Молчание прервал комиссар.

— Не по уставу входишь, командир, — заметил он спокойно, без малейшего оттенка иронии.

— Про-проклятый трап, — заикнувшись, ответил командир, хотя обычно он никогда не заикался. — Сколько раз говорил сделать насечки на оковке. Товарищ механик, что вы на это скажете?

— Разрешите доложить, товарищ командир корабля, что оковка трапов не входит в опись инвентаря судовых механизмов;— почтительно ответил механик и вдруг густо, басом, захохотал. Тогда засмеялись все, не исключая и командира. Кают-компания на «Макарове» была веселая и дружная. Иначе и быть не могло на флагманском корабле, где кают-компания имела размеры два с половиной метра.

— Поясницу раздолбал, — сказал командир, потирая спину.

— Выпей яблочного, — предложил комиссар, — замечательный напиток.

Он налил из чайника в стакан густой коричнево-красной жидкости, добавил из самовара дымящегося кипятку и подвинул командиру. Махотин втиснулся в узкий просвет между диваном и столом, расстегнул кожаную куртку и отхлебнул два глотка.

— А, действительно, здорово, — заметил он, разглядывая на просвет стакан, потом поставил его на блюдце и деланно небрежным тоном закончил: — Между прочим, предлагаю корабельным специалистам немедленно проверить материальную часть, а комиссару провести политработу с командой. В три часа поход.

— Чего? — переспросил артиллерист после нескольких секунд торжественного и изумленного молчания.

— Не чего, а что? — невозмутимо отрезал командир. — Как мне известно, культурные люди говорят именно «что».

— Брось, Васька, шпиль вертеть, — озлился артиллерист. — Поход? Куда поход? Какой поход? Ведь это же мировой случай.

У артиллериста блестели глаза. И было отчего заблестеть. Отряд формировался бесконечно долго. Белые гуляли хозяевами по зеленому простору Каспия.
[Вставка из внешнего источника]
/-- An unlock or a return, presented by a core or through the management controller (672 and above), goes on: none while it waits. What comes at its end is given. -/
def unlockService (scope : Nat) (finish : State → Option Digest → State) (r : Option Req) (k : Nat) (s : State) : Option (Nat × State) ⊕ State :=
  match s.unlock with
  | some (j, token) =>
    if j ≠ k then .inl none
    else if (protectedSlots s).all fun (k, _, sl) => domainStopped s sl.did k then .inl (some (0, finish { scrubProtected s with unlock := none } token))
    else .inl none
  | none =>
    if s.lifecycle = 0 ∧ scope = 1 ∧ Config.debugDisabled = false then .inr (beginUnlock s k none)
    else match tokenChecked r s scope with
      | .error n => .inl (some (n, s))
      | .ok bs => .inr (beginUnlock s k (some (Config.sha384 bs)))

/-- The request of a core, or of the management controller, which is numbered 672 (R410). -/
def presented (s : State) (k num : Nat) : Option (Option Req) := if k = 672 then some none else (reqAt s k num).map some

/-- An unlock or a return is answered: with a status to a core; what the management controller answers stays outside the model. -/
def answerUnlock (s : State) (r : Option Req) (status : Nat) : State :=
  match r with
  | some r => hgmbDone s r.k r.lo status r.d
  | none => { s with free := s.free + 1 }

/-- An unlock or a return, refused at once or taken on. -/
def unlockEvent (k num scope : Nat) (refuse : Option Nat) (finish : State → Option Digest → State) (s : State) : Event :=
  match presented s k num with
  | none => .next s
  | some r => match refuse with
    | some st => .next (answerUnlock s r st)
    | none => match unlockService scope finish r (if r.isSome then k else 671 + scope) s with
      | .inr s => .next s
      | .inl none => .next s
      | .inl (some (st, s)) => .next (answerUnlock s r st)

/-- Register 3 records an accepted token. -/
def recordToken (s : State) (token : Option Digest) : State :=
  match token with
  | some x => { s with measures := extended s.measures 3 x }
  | none => s

/-- DEBUG_UNLOCK: it begins, and ends when every protected domain has stopped. -/
def execDebugUnlock (k : Nat) (s : State) : Event :=
  unlockEvent k 0xA0 1 (if s.lifecycle = 3 then some 4 else none) (fun s t => recordToken { s with lifecycle := 2, debugOpen := true } t) s

/-- RETURN_MODULE. -/
def execReturnModule (k : Nat) (s : State) : Event :=
  unlockEvent k 0xA2 2 (if s.lifecycle = 3 then some 4 else if s.lifecycle ≠ 1 then some 2 else none)
    (fun s t => recordToken { s with lifecycle := 3, fuses := 3 } t) s

/-! ## SPDM (R405, R408). Message codes are those of DSP0274. -/

/-- The endpoint's state for a requester. -/
def spdmAt (s : State) (req : Nat) : Spdm := AMap.getD s.spdm req {}

/-- A response, with the endpoint's state after it. -/
def respond (s : State) (req : Nat) (e : Spdm) (code : Nat) (body : List Byte) : Event :=
  .next { s with spdm := AMap.put s.spdm req { e with code := code, body := body } }

/-- An ERROR response. -/
def spdmError (s : State) (req n : Nat) : Event := respond s req (spdmAt s req) 0x7F (natLe 1 n)

/-- A request that needs negotiated algorithms; otherwise it is unexpected. -/
def negotiated (s : State) (req : Nat) (f : Spdm → Event) : Event := if (spdmAt s req).algorithms then f (spdmAt s req) else spdmError s req 4

/-- SPDM_GET_VERSION: the connection begins anew. -/
def execSpdmGetVersion (req : Nat) (s : State) : Event := respond s req { version := true } 0x04 (natLe 2 0x1300)

/-- SPDM_GET_CAPABILITIES. -/
def execSpdmGetCapabilities (req : Nat) (s : State) : Event :=
  if (spdmAt s req).version then respond s req { spdmAt s req with capabilities := true } 0x61 (Config.spdmEncode 0x61 []) else spdmError s req 4

/-- SPDM_NEGOTIATE_ALGORITHMS: the one set of algorithms, or none. -/
def execSpdmNegotiateAlgorithms (req : Nat) (supported : Bool) (s : State) : Event :=
  if !(spdmAt s req).capabilities then spdmError s req 4
  else if !supported then spdmError s req 1
  else respond s req { spdmAt s req with algorithms := true } 0x63 (Config.spdmEncode 0x63 [])

/-- SPDM_GET_DIGESTS: of the one chain. -/
def execSpdmGetDigests (req : Nat) (s : State) : Event :=
  negotiated s req fun e => respond s req e 0x01 (Config.spdmEncode 0x01 (natLe 48 (Config.sha384 (certificateChain s)).toNat))

/-- SPDM_GET_CERTIFICATE: slot 0 holds the one chain. -/
def execSpdmGetCertificate (req slot : Nat) (s : State) : Event :=
  negotiated s req fun e => if slot = 0 then respond s req e 0x02 (Config.spdmEncode 0x02 (certificateChain s)) else spdmError s req 1

/-- SPDM_CHALLENGE: signed by the alias key over the nonce. -/
def execSpdmChallenge (req : Nat) (nonce : BitVec 384) (s : State) : Event :=
  negotiated s req fun e => respond s req e 0x03 (signedResponse s 0x03 (natLe 48 nonce.toNat))

/-- SPDM_GET_MEASUREMENTS: the blocks of a partition and, if one is named, of a protected domain. -/
def execSpdmGetMeasurements (req part : Nat) (did : BitVec 16) (nonce : BitVec 384) (s : State) : Event :=
  negotiated s req fun e =>
    if did ≠ 0 && !protectedDom s part did then spdmError s req 1
    else respond s req e 0x60 (signedResponse s 0x60 (measureBlocks s part did nonce))

/-- SPDM_KEY_EXCHANGE: a session begins. -/
def execSpdmKeyExchange (req session : Nat) (s : State) : Event :=
  negotiated s req fun e => respond s req { e with session := some session, finished := false, bothSides := false } 0x64 (signedResponse s 0x64 (natLe 4 session))

/-- SPDM_FINISH: the session is established; whether the requester's signature, where it sends one, has verified is a free value. -/
def execSpdmFinish (req : Nat) (s : State) : Event :=
  if (spdmAt s req).session.isSome then
    respond { s with free := s.free + 1 } req { spdmAt s req with finished := true, bothSides := Config.requesterOk s.free } 0x65 (Config.spdmEncode 0x65 [])
  else spdmError s req 4

/-- SPDM_END_SESSION. -/
def execSpdmEndSession (req : Nat) (s : State) : Event :=
  if (spdmAt s req).session.isSome then respond s req { spdmAt s req with session := none, finished := false, bothSides := false } 0x6C [] else spdmError s req 4

/-- SPDM_KEY_DELIVERY: a tenant's key enters a slot that no domain is bound to, inside an established session. -/
def execSpdmKeyDelivery (session : Nat) (slot : BitVec 8) (key : BitVec 256) (s : State) : Event :=
  match s.spdm.find? fun (_, e) => decide (e.session = some session) && e.finished with
  | none => .next s
  | some (req, e) =>
    if match AMap.get? s.keySlots slot.toNat with | some ks => ks.bound | none => false then spdmError s req 1
    else respond { s with keySlots := AMap.put s.keySlots slot.toNat { key := key, session := session } } req e 0x7E []

end Sys2Proof.Machine
end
У них были два настоящих военных корабля-канонерки «Каре» и «Ардаган», у них были «тяжелые крейсера», переделанные из нефтеналивных шхун, щедро вооруженные шестидюймовками, любезно просмоленными английским адмиралом Норрисом. У них было все, что полагается настоящему боевому флоту.

Красная Каспийская флотилия формировалась из обломков. В корабельных кладбищах по астраханским затонам выуживались всякие посудины, способные после ремонта кое-как держаться на воде. Они вооружались пехотными трехдюймовками, сорокасемимиллиметровками и пулеметами. Их машины скрипели, хрюкали, стонали и стопорили в самые неподходящие минуты. Но у организаторов флотилии были упорство, воля и неугасимый энтузиазм. Они сломали все преграды. Первый отряд флотилии, в составе путейского катера «Макаров» и двух буксиров, поднял военно-морские флаги республики. Трубы дымили на рейде. Смазанные и накрытые чехлами пушки смотрели в сторону моря. Испытанные в боях военморы драили палубы, варили в камбузах картошку с воблой и развешивали на бельевых леерах насквозь простиранные тельняшки и кальсоны. Флот жил. Ему не хватало только боя для того, чтобы стать настоящим флотом, и военморы ждали этого боя. И вот час пришел.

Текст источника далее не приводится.